The Old Art of Smoking Fish

Chak Khorn perpetuates the art of smoking fish in her village on the Tonle Sap Lake. Photo: ISA Rohany

Siem Reap--Kampong Khleang is one of these villages on the Tonle Sap Lake where people have probably lived since there were kings at Angkor and the Khmer empire dominated the region.  


Located about 50 kilometers from Siem Reap City, it sits on the bank of the Tonle Sap Lake with some villagers’ houses built on land and others over the lake. 


 Chak Khorn perpetuates the art of smoking fish in her village on the Tonle Sap Lake. Photo: ISA Rohany


Today, people in the village make a living out of farming, fishing and also tourism. Some of them are boat tour guides as Kampong Khleang attracts tourists interested in eco-tourism and wanting to relax while watching life at the lake.    

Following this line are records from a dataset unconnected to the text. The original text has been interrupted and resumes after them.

/-- D + P rounded once, for the exact sum P of the products of two lanes' elements; the special values of P are those of R60 (R168). -/
def dotFloat (ff : FF) (c : Capture) (l : Nat) (a b d : Lane) : Lane × Flags :=
  let ps := ((packedFloat ff c.fzi a).zip (packedFloat ff c.fzi b)).map fun p => p.1.mul p.2
  let (v, fl) := specialSum ps
  let (r, fr) := f32.roundSum c c.fzo l 0 (f32.read c.fzi d.toNat :: v.elim (ps.map (·.1)) ([·]))
  (BitVec.ofNat 32 r, fl ||| fr)

def dotInt (pf : DotFmt) (sat : Bool) (a b d : Lane) : Lane :=
  intLane .s32 sat (d.toInt + (((packedInt pf a).zip (packedInt pf b)).map fun p => p.1 * p.2).sum)

/-- The floating format of an element type. -/
def eltFF : Elt → Option FF
  | .e4m3 => some e4m3
  | .e5m2 => some e5m2
  | .bf16 => some bf16
  | .f16 => some f16
  | .f32 => some f32
  | _ => none

/-- Width and sign of an integer element type. -/
def eltWidth : Elt → Nat × Bool
  | .s8 => (8, true)
  | .n8 => (8, false)
  | .s16 => (16, true)
  | .s32 => (32, true)
  | _ => (32, false)

/-- One conversion of `vcvt` (R173). -/
def cvtLane (dst src : Elt) (c : Capture) (l : Nat) (a : Lane) : Lane × Flags :=
  let (sw, ss) := eltWidth src
  let iv : Int := if ss then (a.setWidth sw).toInt else (a.setWidth sw).toNat
  let (dw, ds) := eltWidth dst
  match eltFF dst, eltFF src with
  | some df, some sf => floatLane (df.convert sf c l 0 (a.toNat % 2 ^ sf.width))
  | some df, none => floatLane (df.ofInt c l 0 iv)
  | none, some sf =>
    let (r, fl) := sf.toInt c l 0 dw ds (a.toNat % 2 ^ sf.width)
    (BitVec.ofInt 32 r, fl)
  | none, none => (BitVec.ofInt 32 (clampInt dw ds iv), 0)

/-- Pack the blocks of a vector (R175): for each block, its code bytes' lanes and its scale byte. -/
def packVec (ty : B4Ty) (x : Slot) (n : Nat) (c : Capture) (a : VReg) : List Lane × Flags :=
  let blocks := (List.range (n / 32)).map fun b =>
    b4Pack ty c.mode ((List.range 32).map fun i =>
      let l := 32 * b + i
      (f32.read c.fzi (x.getV a l).toNat, threshold c l 0))
  let code (b i : Nat) : Nat := ((blocks.getD b (0, [], 0)).2.1).getD i 0
  let lane (l : Nat) : Nat :=
    if l < n / 8 then ((List.range 8).map fun j => code (l / 4) (8 * (l % 4) + j) * 16 ^ j).sum
    else ((List.range 4).map fun j =>
      if (l - n / 8) * 4 + j < n / 32 then (blocks.getD ((l - n / 8) * 4 + j) (0, [], 0)).1 * 256 ^ j else 0).sum
  ((List.range n).map fun l => BitVec.ofNat 32 (lane l), orFlags (blocks.map (·.2.2)))

/-- The value of element `l` of a packed vector as FP32 (R176). -/
def unpackLane (x : Slot) (n : Nat) (a : VReg) (l : Nat) : Lane :=
  let b := l / 32
  let i := l % 32
  let scale := (x.getV a (n / 8 + b / 4)).toNat / 256 ^ (b % 4) % 256
  let code := (x.getV a (4 * b + i / 8)).toNat / 16 ^ (i % 8) % 16
  match b4Val scale code with
  | .fin neg m e => BitVec.ofNat 32 (f32.pack neg m e)
  | _ => BitVec.ofNat 32 f32.qnan

/-! ### Trees (R64, R65, R177) -/

/-- One node of a reduction or scan: the result and its flags.  A node over floats is an FP32 addition of its own: it reads its inputs under
FZI and flushes its sum under FZO, inner nodes too (DEDUCED log 76). -/
def redNode (op : RedOp) (lt : LaneTy) (sat : Bool) (c : Capture) (l g : Nat) (a b : Lane) : Lane × Flags :=
  match op, lt with
  | .add, .f32 => floatLane (f32.add c l g a.toNat b.toNat)
  | .add, _ => (intLane lt sat (laneInt lt a + laneInt lt b), 0)
  | .min, .f32 => floatLane (f32.minmax c.fzi false a.toNat b.toNat)
  | .max, .f32 => floatLane (f32.minmax c.fzi true a.toNat b.toNat)
  | .min, _ => (pickLane lt false a b, 0)
  | .max, _ => (pickLane lt true a b, 0)
  | .or, _ => (a ||| b, 0)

And then there is Chak Khorn who, for more than 10 years, has been smoking fish, working in a smoking facility she has set up next to her house. There she sits every day, looking after ember to make sure there is a constant and even flow of smoke to produce the expected result.  

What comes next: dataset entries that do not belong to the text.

/-- One group applied to a cell (R60 to R62); the flags of sat36(V) are raised also where the old cell stays (DEDUCED log 74). -/
def groupCell (sr : Semi) (kind : MmaKind) (c : Capture) (l g : Nat) (cell : BitVec 36) (ab : List (MmaElem × MmaElem)) :
    BitVec 36 × Flags :=
  match kind with
  | .bit => (if ab.any fun p => p.1.bits == 1 && p.2.bits == 1 then cell ||| 1 else cell, 0)
  | .int =>
    match sr with
    | .mp =>
      let v := sat36 ((ab.map fun p => p.1.int + p.2.int).foldl (fun a b => if b < a then b else a) (2 ^ 70))
      (BitVec.ofInt 36 (if v.1 < cell.toInt then v.1 else cell.toInt), v.2)
    | .mt =>
      let v := sat36 ((ab.map fun p => p.1.int * p.2.int).foldl (fun a b => if a < b then b else a) (-(2 ^ 70)))
      (BitVec.ofInt 36 (if cell.toInt < v.1 then v.1 else cell.toInt), v.2)
    | _ =>
      let v := sat36 (cell.toInt + (ab.map fun p => p.1.int * p.2.int).sum)
      (BitVec.ofInt 36 v.1, v.2)
  | .float =>
    match sr with
    | .mp =>
      let (r, fl) := tropical false c l g cell.toNat (ab.map fun p => exactSum c.mode p.1.val p.2.val)
      (BitVec.ofNat 36 r, fl)
    | .mt =>
      let (r, fl) := tropical true c l g cell.toNat (ab.map fun p => p.1.val.mul p.2.val)
      (BitVec.ofNat 36 r, fl)
    | _ =>
      match groupSum (ab.map fun p => p.1.val.mul p.2.val) with
      | (none, fl) => (cell, fl)
      | (some v, fl) =>
        let (r, fr) := acc36.roundSum c c.fzo l g [acc36.read c.fzi cell.toNat, v]
        (BitVec.ofNat 36 r, fl ||| fr)

/-- All groups of a cell in ascending k (R60). -/
def groupsCell (sr : Semi) (kind : MmaKind) (c : Capture) (l : Nat) :
    Nat → Nat → BitVec 36 → List (MmaElem × MmaElem) → BitVec 36 × Flags
  | 0, _, cell, _ => (cell, 0)
  | n + 1, g, cell, ab =>
    let (x, fl) := groupCell sr kind c l g cell (ab.take 16)
    let (y, fr) := groupsCell sr kind c l n (g + 1) x (ab.drop 16)
    (y, fl ||| fr)

/-- The cells that a product writes, row by row with their flags: row and first column give the accumulator position (R191). -/
def mmaRows (c : CoreSt) (cap : Capture) (m : MmaOp) (kind : MmaKind) (da db : TDesc) (gangw : Nat) :
    List ((Nat × Nat) × List (BitVec 36 × Flags)) :=
  let k := mmaDepth m da
  (List.range gangw).flatMap fun g =>
    let cols := viewB c m.tb.toNat g db cap.fzi k
    (viewA c m.ta.toNat g da cap.fzi k).zipIdx.map fun (as, r) =>
      let row := m.arow.toNat + r
      let old := c.accRow m.acc.toNat row (64 * g) 64
      ((row, 64 * g), (cols.zip old).zipIdx.map fun ((bs, x), n) =>
        groupsCell m.sr kind cap (256 * row + 64 * g + n) ((k + 15) / 16) 0 (if m.clr then identityCell m.sr kind else x) (as.zip bs))

/-- Whether a product reads a poisoned tile byte (R214). -/
def mmaPoison (c : CoreSt) (m : MmaOp) (da db : TDesc) : Bool :=
  let k := mmaDepth m da
  let bytesA := (List.range da.rows.toNat).flatMap fun r => (List.range k).flatMap fun j =>
    elemBytes da.format r j (16 * r + j / 32)
  let bytesB := (List.range 64).flatMap fun n => (List.range k).flatMap fun j =>
    elemBytes db.format (j / viewP db) (64 * (j % viewP db) + n) (16 * n + j / 32)
  (tilePoisonIn c m.ta.toNat fun b => bytesA.contains b) || tilePoisonIn c m.tb.toNat fun b => bytesB.contains b

/-- Write rows of cells of an accumulator; the flags of the cells beside it. -/
def putRows (c : CoreSt) (a : Nat) (rows : List ((Nat × Nat) × List (BitVec 36 × Flags))) : CoreSt × Flags :=
  (rows.foldl (fun c e => c.setAccRow a e.1.1 e.1.2 (e.2.map (·.1))) c, orFlags (rows.flatMap fun e => e.2.map (·.2)))

/-! ### What a slab instruction without accesses does to its core (R188, R196 to R199) -/

/-- A descriptor copied at dispatch. -/
def SlabOp.desc (o : SlabOp) (n : Nat) : TDesc := o.descs.getD n {}

/-- `tmov`: every byte of one tile copied to another, with its poison. -/
def moveTile (c : CoreSt) (d a : Nat) : CoreSt :=
  if d = a then c
  else
    let src := (c.tile.filter fun e => e.1 / tileSpan / 4 == a).map fun e => (e.1 - 4 * a * tileSpan + 4 * d * tileSpan, e.2)
    { c.clearTile d fun _ => false with tile := c.tile.splice (4 * d * tileSpan) (4 * (d + 1) * tileSpan) src }

/-- `tfill`: every used element and used plane byte takes its part of a value; every other byte is 0 (R188). -/
def fillElems (c : CoreSt) (t gangw : Nat) (d : TDesc) (v : Word) : CoreSt :=
  let row := packElems d.format (List.replicate (if d.format = .bit then 4 * d.cols.toNat else d.cols.toNat) v.toNat)
  (List.range gangw).foldl (fun c g =>
    (List.range d.rows.toNat).foldl (fun c r =>
      (c.fillTile t g (256 * r) row).fillTile t g (16384 + 16 * r) (List.replicate d.rowScales (v.extractLsb' 8 8))) c)
    (c.clearTile t fun _ => false)

/-- The accumulator conversions of R197: rounded from ACC36, or clamped from the integer. -/
def cellTo (f : Fmt) (cap : Capture) (m n : Nat) (x : BitVec 36) : Nat × Flags :=
  match FF.ofFmt f with
  | some ff => ff.convert acc36 cap (256 * m + n) 0 x.toNat
  | none =>
    let w := 4 * halfBytes f
    ((BitVec.ofInt 36 (clampInt w (f != .n8) x.toInt)).toNat % 2 ^ w, 0)

/-- `acvt` (R197). -/
def convertAcc (c : CoreSt) (t a gangw : Nat) (d : TDesc) (cap : Capture) : CoreSt × Flags :=
  (List.range gangw).foldl (fun r g =>
    (List.range d.rows.toNat).foldl (fun r m =>
      let es := (c.accRow a m (64 * g) 64).zipIdx.map fun x => cellTo d.format cap m (64 * g + x.2) x.1
      (r.1.fillTile t g (256 * m) (packElems d.format (es.map (·.1))), r.2 ||| orFlags (es.map (·.2)))) r)
    (c.clearTile t fun _ => false, 0)

/-- One row of `ared` (R198). -/
def reduceRow (op : RedOp) (lt : LaneTy) (cap : Capture) (m : Nat) (row : List (BitVec 36)) : Lane × Flags :=
  match lt with
  | .f32 =>
    let vs := row.map fun x => acc36.read cap.fzi x.toNat
    match op with
    | .add => floatLane (f32.roundSum cap cap.fzo m 0 vs)
    | _ =>
      let fl := if vs.any (·.sig) then fNV else 0
      match pickVal (op == .max) vs with
      | .fin neg q e =>
        let (r, fr) := if q = 0 then ((if neg then f32.signBit else 0), 0) else f32.round cap cap.fzo m 0 neg { m := q, e := e }
        (BitVec.ofNat 32 r, fl ||| fr)
      | v => (BitVec.ofNat 32 (f32.special v).1, fl)
  | _ =>
    let vs := row.map (·.toInt)
    let v : Int := match op with
      | .add => vs.sum
      | .min => vs.foldl (fun a b => if b < a then b else a) (2 ^ 40)
      | _ => vs.foldl (fun a b => if a < b then b else a) (-(2 ^ 40))
    (BitVec.ofInt 32 (clampInt 32 true v), 0)

/-- One cell of `ascal` (R199): its result counts as an accumulator result, so FZO applies, and the cell it reads stands in no row of FZI
(DEDUCED log 75).  An inexact shift of an integer cell sets NX (R48). -/
def scaleCell (int : Bool) (cap : Capture) (sh : Int) (m n : Nat) (x : BitVec 36) : BitVec 36 × Flags :=
  if int then
    if 0 ≤ sh then
      let (r, fl) := sat36 (x.toInt * 2 ^ sh.toNat)
      (BitVec.ofInt 36 r, fl)
    else
      let (q, exact) := roundAt cap.mode (x.toInt < 0) (threshold cap (256 * m + n) 0) { m := x.toInt.natAbs, e := sh } 0
      let (r, fl) := sat36 (if x.toInt < 0 then -(q : Int) else q)
      (BitVec.ofInt 36 r, if exact then fl else fl ||| fNX)
  else
    match acc36.read false x.toNat with
    | .fin neg m' e =>
      if m' = 0 then (x, 0)
      else
        let (r, fl) := acc36.round cap cap.fzo (256 * m + n) 0 neg { m := m', e := e + sh }
        (BitVec.ofNat 36 r, fl)
    | v => let (r, fl) := acc36.special v; (BitVec.ofNat 36 r, fl)

/-- What a matrix instruction that accesses no memory does to its core, or that it consumes poison (R188, R191, R196 to R199, R214). -/
def coreEffect (c : CoreSt) (o : SlabOp) : Option (Option (CoreSt × Flags)) :=
  match o.instr with
  | .mma _ m | .mmaq _ _ _ m =>
    if mmaPoison c m (o.desc 0) (o.desc 1) then some none
    else match mmaKind m.sr m.af m.bf with
      | none => some (some (c, 0))
      | some k =>
        some (some (putRows c m.acc.toNat (mmaRows c o.cap m k (o.desc 0) (o.desc 1) c.gangw)))
  | .tzero _ d => some (some (c.clearTile d.toNat fun _ => false, 0))
  | .tmov _ d a => if tilePoisonIn c a.toNat fun _ => true then some none else some (some (moveTile c d.toNat a.toNat, 0))
  | .tfill _ d _ i => some (some (fillElems c d.toNat c.gangw (o.desc 0) (arg o.args 0 + i.sext), 0))
  | .azero _ d => some (some (c.clearAcc d.toNat, 0))
  | .acvt _ _ d a => some (some (convertAcc c d.toNat a.toNat c.gangw (o.desc 0) o.cap))
  | .ascal _ int _ d i =>
    some (some (putRows c d.toNat ((List.range 64).map fun m =>
      ((m, 0), (c.accRow d.toNat m 0 (64 * c.gangw)).zipIdx.map fun x => scaleCell int o.cap i.sext.toInt m x.2 x.1))))
  | _ => none

/-- Whether an instruction reads a cell of an accumulator that holds an error that cannot be corrected (R389). -/
def badCells (c : CoreSt) (o : SlabOp) : Bool :=
  !c.accBad.isEmpty &&
    match o.instr with
    | .mma _ m | .mmaq _ _ _ m => !m.clr && c.badRows m.acc.toNat m.arow.toNat (o.desc 0).rows.toNat
    | .acvt _ _ _ a => c.badRows a.toNat 0 (o.desc 0).rows.toNat
    | .ared _ _ _ _ _ a => c.badRows a.toNat 0 64
    | .ascal _ _ _ d _ => c.badRows d.toNat 0 64
    | .adrain _ _ _ _ _ d _ _ _ => c.badRows d.toNat 0 64
    | _ => false

/-- The lanes of `ared`: one for each row, the others 0 (R198). -/
def aredOut (c : CoreSt) (o : SlabOp) : Option VOut :=
  match o.instr with
  | .ared _ op lt _ d a =>
    let rows := (List.range 64).map fun m =>
      reduceRow op lt o.cap m (c.accRow a.toNat m 0 (64 * c.gangw))
    some { v := some (d, rows.map (·.1)), fl := orFlags (rows.map (·.2)) }
  | _ => none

Khorn smokes 500 to 600 kilograms of fresh fish per day, going through the drying process once in the morning and once in the evening. This amounts to 3,000 or so skewers of smoked fish.



She sells them for 14,000 riels (around $3.50) per kilogram, which translates into 24 skewers of smoked fish. 


The money is shared among herself, fishermen who provide her with fish and people selling at the market.